Putting People in their Place: Monocular Regression of 3D People in Depth

Given an image with multiple people, our goal is to directly regress the pose and shape of all the people as well as their relative depth. Inferring the depth of a person in an image, however, is fundamentally ambiguous without knowing their height. This is particularly problematic when the scene contains people of very different sizes, e.g. from infants to adults. To solve this, we need several things. First, we develop a novel method to infer the poses and depth of multiple people in a single image. While previous work that estimates multiple people does so by reasoning in the image plane, our method, called BEV, adds an additional imaginary Bird's-Eye-View representation to explicitly reason about depth. BEV reasons simultaneously about body centers in the image and in depth and, by combing these, estimates 3D body position. Unlike prior work, BEV is a single-shot method that is end-to-end differentiable. Second, height varies with age, making it impossible to resolve depth without also estimating the age of people in the image. To do so, we exploit a 3D body model space that lets BEV infer shapes from infants to adults. Third, to train BEV, we need a new dataset. Specifically, we create a "Relative Human" (RH) dataset that includes age labels and relative depth relationships between the people in the images. Extensive experiments on RH and AGORA demonstrate the effectiveness of the model and training scheme. BEV outperforms existing methods on depth reasoning, child shape estimation, and robustness to occlusion. The code and dataset are released for research purposes.

Overview

method overview

BEV adopts a multi-head architecture. Given a single RGB image as input, BEV outputs 5 maps. For coarse-to-fine localization, we use the first 4 maps, which are the Body Center heatmaps and the Localization Offset maps in the front view and bird's-eye view. We first expand the front-/bird's-eye-view maps in depth/height and then combine them to generate the 3D Center/Offset maps. For coarse detection, we extract the rough 3D position of people from the 3D Center map. For fine localization, we sample the offset vectors from the 3D Offset map at the corresponding 3D center position. Adding these gives the 3D translation prediction. For 3D mesh parameter regression, we use the estimated 3D translation (x, y, d) and the Mesh Feature map. The depth value d of 3D translation is mapped to a depth encoding. At (x, y), we sample a feature vector from the Mesh Feature map and add it to the depth encoding for final parameter regression. Finally, we convert the estimated parameters to body meshes using the SMPL+A model.

method overview

Existing in-the-wild datasets lack groups of overlapping people with annotations. Since acquiring 3D annotations of large crowds is challenging, we exploit more cost-effective weak annotations. We collect a new dataset, named Relative Human (RH), to support in-the-wild monocular human depth reasoning. As shown in the figure above, we annotate the relative depth relationship between all people in the image.

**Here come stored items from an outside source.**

-- ==== Sys2Proof/Machine/HostAccess.lean ====
section
/-! DEFINITION. Host accesses through the BARs (R332, R334, R335, R338): the windows onto memory, the registers, AtomicOps,
Function Level Reset, and the state of the links (R328). Function 0 is the PF, function v + 1 is VF v. A request that meets a
held line waits until the line is free (R226), and what is ordered behind it waits with it (R333). -/

namespace Sys2Proof.Machine

/-! ### One byte of a window -/

/-- What becomes of one byte of a host access (R334). -/
inductive HostAns where
  | ok (loc : Nat) (poisoned : Bool)
  | ur | ca
  | line
  deriving DecidableEq, Repr

/-- Where the windows reach (R334). -/
inductive Window3 where
  | physical                   -- PF BAR 2
  | translated (tenant : Nat)  -- VF BAR 2
  | frames (tenant : Nat)      -- VF BAR 4
  | none
  deriving DecidableEq, Repr

/-- The window of a function's BAR. -/
def State.windowOf (s : State) (fn bar : Nat) : Window3 :=
  if fn = 0 then (if bar = 2 then .physical else .none)
  else if bar = 2 then .translated (s.vfTenant (fn - 1))
  else if bar = 4 then .frames (s.vfTenant (fn - 1))
  else .none

/-- A physical byte that may be reached: a line that an instance holds makes it wait, an FM frame must be resident. -/
def State.physicalByte (s : State) (p : Nat) : HostAns :=
  if isFm p && !(s.package.resident.contains ((frameOf p).getD 0)) then .ur
  else if heldByOther s.insts 0 (p / 64) then .line
  else .ok p (s.isPoisoned p)

/-- A byte as the host reads it: an uncorrectable error is met, and the line reads as poisoned (R326). -/
def State.meetHost (s : State) (write : Bool) (a : HostAns) : State × HostAns :=
  match a with
  | .ok p q =>
    if !write && s.isFaulty p then
      let s := s.meet p
      ({ s with package := { s.package with poisoned := p / 256 :: s.package.poisoned } }, .ok p true)
    else (s, .ok p q)
  | a => (s, a)

/-- A byte through a window (R334). A read-only page completes a read with CA too, as the table has it; a VF of no tenant has no page
and no frame. -/
def State.hostByte (s : State) (w : Window3) (a : Nat) (write : Bool) : State × HostAns :=
  match w with
  | .none => (s, .ur)
  | .physical => match frameOf a with
    | none => (s, .ur)
    | some f =>
      let e := agetD s.drover.frames f 0
      if e.getLsbD 7 && s.confidential (bitsOf e.toNat 0 7) then (s, .ur) else s.meetHost write (s.physicalByte a)
  | .frames t => if t ≠ 0 ∧ s.frameOk t a = true then s.meetHost write (s.physicalByte a) else (s, .ca)
  | .translated t =>
    if 2 ^ 48 ≤ a ∨ t = 0 then (s, .ur)
    else match s.translate t a with
      | (s, .miss) | (s, .invalid) => (s, .ur)
      | (s, .access) => (s, .ca)
      | (s, .page leaf p) =>
        if leafOrd leaf = 3#2 ∨ leaf.getLsbD 56 = false ∨ s.frameOk t p = false then (s, .ca)
        else s.meetHost write (s.physicalByte p)

/-- The bytes of an access, each by its own row. -/
def State.hostBytes (s : State) (w : Window3) (a n : Nat) (write : Bool) : State × List HostAns :=
  match n with
  | 0 => (s, [])
  | n + 1 =>
    let r := s.hostByte w a write
    let q := r.1.hostBytes w (a + 1) n write
    (q.1, r.2 :: q.2)

/-- An access of a confidential tenant's VF outside its IDE stream (R299, R334). -/
def State.outsideIde (s : State) (fn : Nat) (ide : Bool) : Bool := decide (fn ≠ 0) && !ide && s.confidential (s.vfTenant (fn - 1))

We treat subjects whose depth difference is less than one body-width as people in the same layer. We then classify all people into different depth layers (DLs). Unlike prior work, which labels the ordinal relationships between pairs of joints of individuals, DLs capture the depth order of multiple people. Additionally, we label people with four age categories: adults, teenagers, children, and babies. In total, we collect about 7.6K images with weak annotations of over 24.8K people. More than 21% of the subjects are young people (5.3K), including teenagers, children, and babies. To learn from these weak annotations, we develop two relative loss functions, piece-wise depth layer loss and ambiguity-compatible age loss. For more details, please refer to our paper.